I took a sip of my lager. ‘I might need some strings pulling.’

‘Way ahead of you.’ Jack nodded at the briefcase. ‘I’ve spoken to the dean of admissions.’

‘What’s she going to be reading?’

‘Psychiatry.’

I nodded thoughtfully again. ‘That could work.’

‘She’s had some issues in the past that I can’t talk about. Maybe this will help her deal with that.’

‘And we make sure she has the space to do so.’

‘Her father is a major client of ours, Dan. Seven figures major. So she’s important to us.’

‘What does he do?’

Jack looked at me with a small quirk of a smile. ‘He pays the bills.’

‘Like you said. Need-to-know basis.’

‘You got it, bubba.’ He clicked his glass against mine and drained it. ‘Okay. Let’s go meet the million-dollar baby.’

Chapter 5

I had expected the precious cargo I was going to be babysitting to be just that.
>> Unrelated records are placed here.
-- ==== Sys2Proof/Certificates/Slice0/Obligations.lean ====
section
/-! DEFINITION. The statements for the provers. Each docstring says which rules of the spec the statement formalises and
which of its clauses rest on a choice of the model, with the log entry. -/

open Sys2Proof Sys2Proof.Machine

/-! ### The machine: steps, reset, the take and judgement of requests -/

/-- A step runs the command at the front of the queue, with the queue's rest. -/
def Obligations.StepRunsFrontCommand : Prop :=
  ∀ (s : State) (c : Instr) (rest : List Instr),
    s.pending = c :: rest → step s = exec c { s with pending := rest }

/-- With no command waiting, the event that is due is taken. Due are: an EVENT frame that waits with fewer than 16 frames in
the info queue; with none waiting, a PART frame of a collection with fewer than 12 (R18, R177, R189); the oldest request
(R182); a port in TRAINING with a clean time of 2 ms (R2); a FRESH map entry at its freshness limit (R39); in CURING the
accrual marked complete (R75), the elapsed timer at its maximum (R74), an out-of-band time past the allowance and not yet
flagged (R76); every timer at its length. Of several the first in the order of log 9 is taken. With none due, one
millisecond passes: the clean time of a port in TRAINING on valid symbols (R2), the ages of the map entries (R31), a valid line time (R172), every running timer
of stations, sequencers, zones, budget and scale up to its length, the running charge wait, cure, out-of-band and elapsed
counts of a cycle (R73 to R76) and a running demould clock (R166) advance by 1, and nothing is posted, latched or taken.
The accrual stops one short of the cure time and its completion is then due (R75). The step of one millisecond is the
model's choice (log 1), the way the accrual comes due too (log 34). -/
def Obligations.IdleStepIsOneMillisecond : Prop :=
  let run (x : Timer) : Timer := x.map fun r => { r with elapsed := min (r.elapsed + 1) r.length }
  let long (n : Nat) : Nat := min (n + 1) 4294967295
  let port (p : PortState) : PortState :=
    if p.link = .training ∧ p.reception = .clean then { p with cleanTime := min (p.cleanTime + 1) 2 } else p
  let cycle (c : Cycle) : Cycle :=
    let full := c.recipe.cure * 100
    { c with
      chargeWait := if c.waitRunning = true then long c.chargeWait else c.chargeWait
      accrued := if c.accruing = true ∧ c.accrued + 1 < full then c.accrued + 1 else c.accrued
      accrualUp := decide (c.accrualUp = true ∨ (c.accruing = true ∧ full ≤ c.accrued + 1))
      outOfBand := if c.outCounting = true then long c.outOfBand else c.outOfBand
      elapsed := if c.elapsedRunning = true then min (c.elapsed + 1) (c.recipe.maxCure * 100) else c.elapsed }
  let ended (x : Timer) : Prop := ∃ r, x = some r ∧ r.length ≤ r.elapsed
  let place (c : Instr) : Nat := match c with
    | .eventFrameJoin => 0
    | .partFrameJoin => 1
    | .linkCleanTimeExpiry .inp => 3
    | .linkCleanTimeExpiry .out => 4
    | .sampleEntryStale i => 5 + i.val
    | .cureAccrualComplete st => 101 + stationNum st
    | .maximumCureTimeExpiry st => 103 + stationNum st
    | .outOfBandAllowanceExceeded st => 105 + stationNum st
    | .settleTimerExpiry st => 107 + stationNum st
    | .stepTimerExpiry st => 109 + stationNum st
    | .dwellTimerExpiry st => 111 + stationNum st
    | .permitRefreshExpiry st => 113 + stationNum st
    | .blindHoldExpiry z => 115 + z.val
    | .regulationEvent z => 147 + z.val
    | .stableDwellExpiry => 179
    | .loadingTimerExpiry => 180
    | .budgetPeriodExpiry => 181
    | _ => 2
  let due (b : Block) (c : Instr) : Prop :=
    let waits := b.cdu.gateOpen = true ∧ b.cdu.latched &&& ~~~b.cdu.mask ≠ 0
    let curing (st : Station) (p : Cycle → Prop) : Prop :=
      (stcOf b st).state = .curing ∧ ∃ k, (stcOf b st).cycle = some k ∧ p k
    match c with
    | .eventFrameJoin => waits ∧ b.rpu.infoQ.length < 16
    | .partFrameJoin => b.hst.collection ≠ none ∧ ¬ waits ∧ b.rpu.infoQ.length < 12
    | .linkCleanTimeExpiry p =>
      (portOf b p).link = .training ∧ (portOf b p).reception = .clean ∧ 2 ≤ (portOf b p).cleanTime
    | .sampleEntryStale i => ∃ x, (vget b.tab.map i).config = some x ∧ (vget b.tab.map i).freshness = .fresh ∧
        x.freshLimit ≤ (vget b.tab.map i).age
    | .cureAccrualComplete st => curing st fun k => k.accruing = true ∧ k.accrualUp = true
    | .maximumCureTimeExpiry st => curing st fun k => k.elapsedRunning = true ∧ k.recipe.maxCure * 100 ≤ k.elapsed
    | .outOfBandAllowanceExceeded st => curing st fun k => k.outCounting = true ∧
        k.recipe.allowance * 1000 < k.outOfBand ∧ ∃ r, openRecordOf b st = some r ∧ r.flags.getLsbD 6 = false
    | .settleTimerExpiry st => ended (stcOf b st).settle
    | .stepTimerExpiry st => ended (dmsOf b st).stepTimer
    | .dwellTimerExpiry st => ended (dmsOf b st).dwellTimer
    | .permitRefreshExpiry st => ended (stcOf b st).refresh
    | .blindHoldExpiry z => ended (zoneOf b z).blindHold
    | .regulationEvent z => ended (zoneOf b z).timer
    | .stableDwellExpiry => ended b.scu.dwell
    | .loadingTimerExpiry => ended b.scu.loading
    | .budgetPeriodExpiry => ended b.pwa.timer
    | _ => ∃ r rest, b.mga.requests = r :: rest ∧ decodeRequest r = c
  ∀ s : State, s.pending = [] →
    (∀ c, dueCommand s.toBlock = some c ↔ due s.toBlock c ∧ ∀ d, due s.toBlock d → place c ≤ place d) ∧
    (∀ c, dueCommand s.toBlock = some c → step s = exec c s) ∧
    (dueCommand s.toBlock = none → ∃ t, step s = .next t ∧ t.pending = [] ∧
      (∀ i, vget t.tab.map i =
        { vget s.tab.map i with
          age := if (vget s.tab.map i).freshness = .never then (vget s.tab.map i).age
                 else min ((vget s.tab.map i).age + 1) 65535 }) ∧
      (s.hst.lineTime = none → t.hst.lineTime = none) ∧
      (∀ x, s.hst.lineTime = some x → x.ms < 999 → t.hst.lineTime = some { x with ms := x.ms + 1 }) ∧
      (∀ x, s.hst.lineTime = some x → x.ms = 999 → x.sec < 4294967295 →
        t.hst.lineTime = some { sec := x.sec + 1, ms := 0 }) ∧
      (∀ x, s.hst.lineTime = some x → x.ms = 999 → x.sec = 4294967295 →
        t.hst.lineTime = some { sec := 0, ms := 0 }) ∧
      t.hst = { s.hst with lineTime := t.hst.lineTime } ∧ t.tab = { s.tab with map := t.tab.map } ∧
      t.rpu = { s.rpu with inPort := port s.rpu.inPort, outPort := port s.rpu.outPort } ∧
      (∀ st, stcOf t.toBlock st = { stcOf s.toBlock st with
        settle := run (stcOf s.toBlock st).settle, refresh := run (stcOf s.toBlock st).refresh
        cycle := (stcOf s.toBlock st).cycle.map cycle }) ∧
      (∀ st, dmsOf t.toBlock st = { dmsOf s.toBlock st with
        stepTimer := run (dmsOf s.toBlock st).stepTimer, dwellTimer := run (dmsOf s.toBlock st).dwellTimer
        clock := (dmsOf s.toBlock st).clock.map long }) ∧
      (∀ z, zoneOf t.toBlock z = { zoneOf s.toBlock z with
        timer := run (zoneOf s.toBlock z).timer, blindHold := run (zoneOf s.toBlock z).blindHold }) ∧
      t.zrg.markers = s.zrg.markers ∧ t.pwa = { s.pwa with timer := run s.pwa.timer } ∧
      t.scu = { s.scu with dwell := run s.scu.dwell, loading := run s.scu.loading } ∧
      t.cdu = s.cdu ∧ t.mga = s.mga ∧ t.choices = s.choices)
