-- ==== Sys2Proof/Laws/Ops.lean ====
section
/-! SUPPORT. For each shared operation, once, all it can change: an equation that leaves the other blocks of its argument
as they were, and the fields of the changed block. -/

namespace Sys2Proof.Machine

open Sys2Proof

/-! ### The arbiter (R11) -/

/-- A decision of the arbiter changes only the three queues, the count and the line. -/
theorem arbitrate_spec (s : Block) :
    arbitrate s = { s with rpu := { s.rpu with
      forwardQ := (arbitrate s).rpu.forwardQ, controlQ := (arbitrate s).rpu.controlQ
      infoQ := (arbitrate s).rpu.infoQ, forwardCount := (arbitrate s).rpu.forwardCount
      onLine := (arbitrate s).rpu.onLine } } := by
  unfold arbitrate
  split
  · simp only [decideOut]
    generalize (if (decide (s.rpu.forwardCount < Config.forwardRun) ||
      s.rpu.controlQ.isEmpty && s.rpu.infoQ.isEmpty) = true then s.rpu.forwardQ else []) = fq
    cases fq <;> cases hc : s.rpu.controlQ <;> cases hi : s.rpu.infoQ <;> simp [hc, hi]
    · have e : s = { s with rpu := { s.rpu with controlQ := s.rpu.controlQ, infoQ := s.rpu.infoQ } } := rfl
      rw [hc, hi] at e
      exact e
  · rfl

section Arbiter

variable (s : Block)

@[simp] theorem arbitrate_tab : (arbitrate s).tab = s.tab := by rw [arbitrate_spec]
@[simp] theorem arbitrate_stc : (arbitrate s).stc = s.stc := by rw [arbitrate_spec]
@[simp] theorem arbitrate_zrg : (arbitrate s).zrg = s.zrg := by rw [arbitrate_spec]
@[simp] theorem arbitrate_pwa : (arbitrate s).pwa = s.pwa := by rw [arbitrate_spec]
@[simp] theorem arbitrate_scu : (arbitrate s).scu = s.scu := by rw [arbitrate_spec]
@[simp] theorem arbitrate_dms : (arbitrate s).dms = s.dms := by rw [arbitrate_spec]
@[simp] theorem arbitrate_hst : (arbitrate s).hst = s.hst := by rw [arbitrate_spec]
@[simp] theorem arbitrate_cdu : (arbitrate s).cdu = s.cdu := by rw [arbitrate_spec]
@[simp] theorem arbitrate_mga : (arbitrate s).mga = s.mga := by rw [arbitrate_spec]
@[simp] theorem arbitrate_choices : (arbitrate s).choices = s.choices := by rw [arbitrate_spec]
@[simp] theorem arbitrate_counters : (arbitrate s).rpu.counters = s.rpu.counters := by rw [arbitrate_spec]
@[simp] theorem arbitrate_inPort : (arbitrate s).rpu.inPort = s.rpu.inPort := by rw [arbitrate_spec]
@[simp] theorem arbitrate_outPort : (arbitrate s).rpu.outPort = s.rpu.outPort := by rw [arbitrate_spec]
@[simp] theorem arbitrate_ownAddress : (arbitrate s).rpu.ownAddress = s.rpu.ownAddress := by rw [arbitrate_spec]

end Arbiter

/-! ### Posts and conditions -/

/-- A post to the control queue changes only that queue. -/
theorem postControl_spec (f : List ControlFrame → List ControlFrame) (s : Block) :
    postControl f s = { s with rpu := { s.rpu with controlQ := (postControl f s).rpu.controlQ } } := by
  unfold postControl; split <;> rfl

/-- A posted duty changes only the control queue. -/
theorem postDuty_spec (z : Fin 32) (s : Block) :
    postDuty z s = { s with rpu := { s.rpu with controlQ := (postDuty z s).rpu.controlQ } } :=
  postControl_spec _ s

/-- A posted order changes only the control queue. -/
theorem postStroke_spec (st : Station) (o : StrokeOrder) (s : Block) :
    postStroke st o s = { s with rpu := { s.rpu with controlQ := (postStroke st o s).rpu.controlQ } } :=
  postControl_spec _ s

/-- A posted notice changes only the control queue. -/
theorem postWeigh_spec (n : WeighNotice) (s : Block) :
    postWeigh n s = { s with rpu := { s.rpu with controlQ := (postWeigh n s).rpu.controlQ } } :=
  postControl_spec _ s

/-- A PERMIT post changes the control queue and the station's refresh timer. -/
theorem postPermit_spec (st : Station) (s : Block) :
    postPermit st s = { s with
      rpu := { s.rpu with controlQ := (postPermit st s).rpu.controlQ }
      stc := s.stc.set st { stcOf s st with refresh := startTimer (s.tab.stations.get st).refresh } } := by
  unfold postPermit postControl
  simp only
  split <;> rfl

/-- A driven level changes the present set and, at a rise, the latch. -/
theorem setLevel_spec (c : Cond) (on : Bool) (s : Block) :
    setLevel c on s = { s with cdu := { s.cdu with
      present := setBit s.cdu.present (condNum c) on
      latched := if on && !s.cdu.present.getLsbD (condNum c) then setBit s.cdu.latched (condNum c) true
                 else s.cdu.latched } } := by
  unfold setLevel latch
  simp only
  split <;> rfl

/-- A reply joins the info queue, or counts REQ_DROP and latches QUEUE_DROP. -/
theorem postReply_spec (f : InfoFrame) (s : Block) :
    postReply f s = { s with
      rpu := { s.rpu with infoQ := (postReply f s).rpu.infoQ, counters := (postReply f s).rpu.counters }
      cdu := { s.cdu with latched := (postReply f s).cdu.latched } } := by
  unfold postReply; split <;> rfl

/-- NO_CYCLE changes the station's cause and the condition. -/
theorem setNoCycle_spec (st : Station) (cause : NoCycle) (s : Block) :
    setNoCycle st cause s = { s with
      stc := s.stc.set st { stcOf s st with noCycle := cause }
      cdu := (setNoCycle st cause s).cdu } := by
  unfold setNoCycle
  rw [setLevel_spec]
  rfl

section Posts

variable (s : Block)

@[simp] theorem setLevel_rpu (c : Cond) (on : Bool) : (setLevel c on s).rpu = s.rpu := by rw [setLevel_spec]
@[simp] theorem setLevel_tab (c : Cond) (on : Bool) : (setLevel c on s).tab = s.tab := by rw [setLevel_spec]
@[simp] theorem setLevel_stc (c : Cond) (on : Bool) : (setLevel c on s).stc = s.stc := by rw [setLevel_spec]
@[simp] theorem setLevel_zrg (c : Cond) (on : Bool) : (setLevel c on s).zrg = s.zrg := by rw [setLevel_spec]
@[simp] theorem setLevel_pwa (c : Cond) (on : Bool) : (setLevel c on s).pwa = s.pwa := by rw [setLevel_spec]
@[simp] theorem setLevel_scu (c : Cond) (on : Bool) : (setLevel c on s).scu = s.scu := by rw [setLevel_spec]
@[simp] theorem setLevel_dms (c : Cond) (on : Bool) : (setLevel c on s).dms = s.dms := by rw [setLevel_spec]
@[simp] theorem setLevel_hst (c : Cond) (on : Bool) : (setLevel c on s).hst = s.hst := by rw [setLevel_spec]
@[simp] theorem setLevel_mga (c : Cond) (on : Bool) : (setLevel c on s).mga = s.mga := by rw [setLevel_spec]
@[simp] theorem setLevel_choices (c : Cond) (on : Bool) : (setLevel c on s).choices = s.choices := by
  rw [setLevel_spec]
@[simp] theorem setLevel_mask (c : Cond) (on : Bool) : (setLevel c on s).cdu.mask = s.cdu.mask := by
  rw [setLevel_spec]

end Posts

/-! ### What keeps a station's events to themselves -/

/-- `t` differs from `s` at most in the control queue, the station controllers, the zone contexts, the records held and
the Condition Unit's present and latched sets. -/
def HeatOnly (s t : Block) : Prop :=
  t = { s with
    rpu := { s.rpu with controlQ := t.rpu.controlQ }
    stc := t.stc
    zrg := t.zrg
    hst := { s.hst with slots := t.hst.slots }
    cdu := { s.cdu with present := t.cdu.present, latched := t.cdu.latched } }

theorem HeatOnly.refl (s : Block) : HeatOnly s s := rfl

theorem HeatOnly.trans {a b c : Block} (h : HeatOnly a b) (k : HeatOnly b c) : HeatOnly a c := by
  unfold HeatOnly at *
  rw [k, h]

/-- A write into an open record changes only the records held (R174). -/
theorem modOpenRecord_spec (st : Station) (f : Record → Record) (s : Block) :
    modOpenRecord st f s = { s with hst := { s.hst with slots := (modOpenRecord st f s).hst.slots } } := by
  unfold modOpenRecord modRecord modHst
  split <;> rfl

/-- The judgement of the out-of-band allowance changes only the records held (R76). -/
theorem judgeAllowance_spec (st : Station) (s : Block) :
    judgeAllowance st s = { s with hst := { s.hst with slots := (judgeAllowance st s).hst.slots } } := by
  unfold judgeAllowance setFlag
  split
  · split
    · exact modOpenRecord_spec _ _ _
    · rfl
  · rfl

theorem heatOnly_modStc (st : Station) (f : Stc → Stc) (s : Block) : HeatOnly s (modStc st f s) := rfl

theorem heatOnly_modZone (z : Fin 32) (f : Zone → Zone) (s : Block) : HeatOnly s (modZone z f s) := rfl

theorem heatOnly_setLevel (c : Cond) (on : Bool) (s : Block) : HeatOnly s (setLevel c on s) := by
  rw [setLevel_spec]; rfl

theorem heatOnly_postPermit (st : Station) (s : Block) : HeatOnly s (postPermit st s) := by
  rw [postPermit_spec]; rfl

theorem heatOnly_postDuty (z : Fin 32) (s : Block) : HeatOnly s (postDuty z s) := by
  rw [postDuty_spec]; rfl

theorem heatOnly_setNoCycle (st : Station) (c : NoCycle) (s : Block) : HeatOnly s (setNoCycle st c s) :=
  (heatOnly_modStc _ _ _).trans (heatOnly_setLevel _ _ _)

theorem heatOnly_readyToPreheat (st : Station) (s : Block) : HeatOnly s (readyToPreheat st s) := by
  unfold readyToPreheat
  split
  · exact (heatOnly_modStc _ _ _).trans (heatOnly_setNoCycle _ _ _)
  · rfl

theorem heatOnly_clearHeat (st : Station) (s : Block) : HeatOnly s (clearHeat st s) :=
  (heatOnly_modStc _ _ _).trans (heatOnly_readyToPreheat _ _)

theorem heatOnly_startSettle (st : Station) (s : Block) : HeatOnly s (startSettle st s) := by
  unfold startSettle
  simp only
  split
  · split <;> rfl
  · rfl

theorem heatOnly_judgeAllowance (st : Station) (s : Block) : HeatOnly s (judgeAllowance st s) := by
  unfold HeatOnly
  rw [judgeAllowance_spec]

theorem heatOnly_judgeGate (st : Station) (s : Block) : HeatOnly s (judgeGate st s) := by
  unfold judgeGate
  split
  · exact (heatOnly_modStc _ _ _).trans (heatOnly_judgeAllowance _ _)
  · rfl

/-- A zone's report reaches its station: nothing but the station, its open record and NO_CYCLE (R66, R67, R75, R76). -/
theorem heatOnly_zoneReport (st : Station) (z : Fin 32) (band : Bool) (s : Block) :
    HeatOnly s (zoneReport st z band s) := by
  unfold zoneReport
  refine HeatOnly.trans ?_ (heatOnly_judgeGate _ _)
  refine (heatOnly_modStc st (fun c => { c with inBand := vset c.inBand z band }) s).trans ?_
  split
  · exact heatOnly_startSettle _ _
  · exact heatOnly_clearHeat _ _

theorem heatOnly_setBand (z : Fin 32) (band : Bool) (s : Block) : HeatOnly s (setBand z band s) := by
  unfold setBand
  split
  · rfl
  · exact (heatOnly_modZone _ _ _).trans (heatOnly_zoneReport _ _ _ _)

theorem heatOnly_foldl {α : Type} (f : α → Block → Block) (h : ∀ a s, HeatOnly s (f a s)) (l : List α) (s : Block) :
    HeatOnly s (l.foldl (fun s a => f a s) s) := by
  induction l generalizing s with
  | nil => rfl
  | cons a l ih => exact (h a s).trans (ih _)

theorem heatOnly_moveTargets (st : Station) (s : Block) : HeatOnly s (moveTargets st s) := by
  unfold moveTargets eachZone
  refine heatOnly_foldl (fun z s => if ((zoneOf s z).inBand && decide (zoneTarget s z ≠ (zoneOf s z).lastTarget)) = true
    then setBand z false s else s) (fun z s => ?_) _ _
  split
  · exact heatOnly_setBand _ _ _
  · rfl

theorem heatOnly_postIfChanged (b : Block) (st : Station) (s : Block) : HeatOnly s (postIfChanged b st s) := by
  unfold postIfChanged
  split
  · rfl
  · exact heatOnly_postPermit _ _

theorem heatOnly_postPermits (b s : Block) : HeatOnly s (postPermits b s) :=
  (heatOnly_postIfChanged _ _ _).trans (heatOnly_postIfChanged _ _ _)

theorem heatOnly_moveIfChanged (b : Block) (st : Station) (s : Block) : HeatOnly s (moveIfChanged b st s) := by
  unfold moveIfChanged
  split
  · rfl
  · exact heatOnly_moveTargets _ _

theorem heatOnly_moveAll (b s : Block) : HeatOnly s (moveAll b s) :=
  (heatOnly_moveIfChanged _ _ _).trans (heatOnly_moveIfChanged _ _ _)

/-- The close of an event adds to its effect only PERMIT posts and out-of-band reports (R84, R106). -/
theorem event_spec (f : Block → Block) (s : Block) : HeatOnly (f s) (event f s) := by
  unfold event
  exact (heatOnly_postPermits _ _).trans ((heatOnly_moveAll _ _).trans (heatOnly_postPermits _ _))

/-- With no target moved and no permit changed, the event is its effect. -/
theorem event_eq (f : Block → Block) (s : Block)
    (hp : ∀ st, permitOf (f s) st = permitOf s st)
    (hm : ∀ st, stateOf (f s) st = stateOf s st) : event f s = f s := by
  have h1 : postPermits s (f s) = f s := by
    simp [postPermits, postIfChanged, hp]
  have h2 : moveAll s (f s) = f s := by
    have hr : ∀ st, permitRecord (f s) st = permitRecord s st := fun st => congrArg (fun x => x.2.2) (hp st)
    simp [moveAll, moveIfChanged, hm, hr]
  simp only [event, h1, h2]
  simp [postPermits, postIfChanged]

end Sys2Proof.Machine
end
West Coast precious. Serious money, serious Valley attitude. I had her pictured pretty clearly in my mind’s eye – young, tanned and beautiful.

She was young, I got that much right at least. Looked even younger than she actually was.

Hannah’s hair was mousy brown, tied back. She wore tortoiseshell glasses, a simple skirt and blouse with a cardigan, flat shoes. I don’t know the name of the geeky girl from Scooby Doo, but she was like a thinner version of her without the confidence. Maybe a taller Ugly Betty. No make-up discernible to my eye, and my eye was pretty good in that respect. Nervous.

Hannah Shapiro looked like she wouldn’t say boo to a waddling duck, let alone a goose.

‘Hi, I’m Dan,’ I said. ‘Dan Carter.’ I held out my hand.

She shook it with her own small, delicate hand but didn’t say a word or make eye contact.

Maybe it was down to the confident air of masculine authority I exude. Maybe – but she looked as though a strong wind could knock her over. If she was going to be studying psychiatry I was surmising she had ambitions for the research side of the business. I couldn’t see her as a practitioner, with the couch and the reassuring voice and the leading questions. You had to be comfortable around people to do that kind of work.

Perhaps she was right to be nervous – she was standing next to Del Rio, after all.

Del Rio, one of Jack Morgan’s right-hand men from the West Coast office. He’d done four years’ hard time at the state’s pleasure, and looked perfectly capable of doing so again. But he was on our side of the law nowadays, if not exactly working within it.

But that was the whole point of Private, after all. We weren’t constrained by the same rules and regulations that restricted our uniformed counterparts. That was how we earned our money. And if half the rumours I had heard about Del Rio were true, he was more than willing to take the law into his own bare hands – take it with lethal consequences.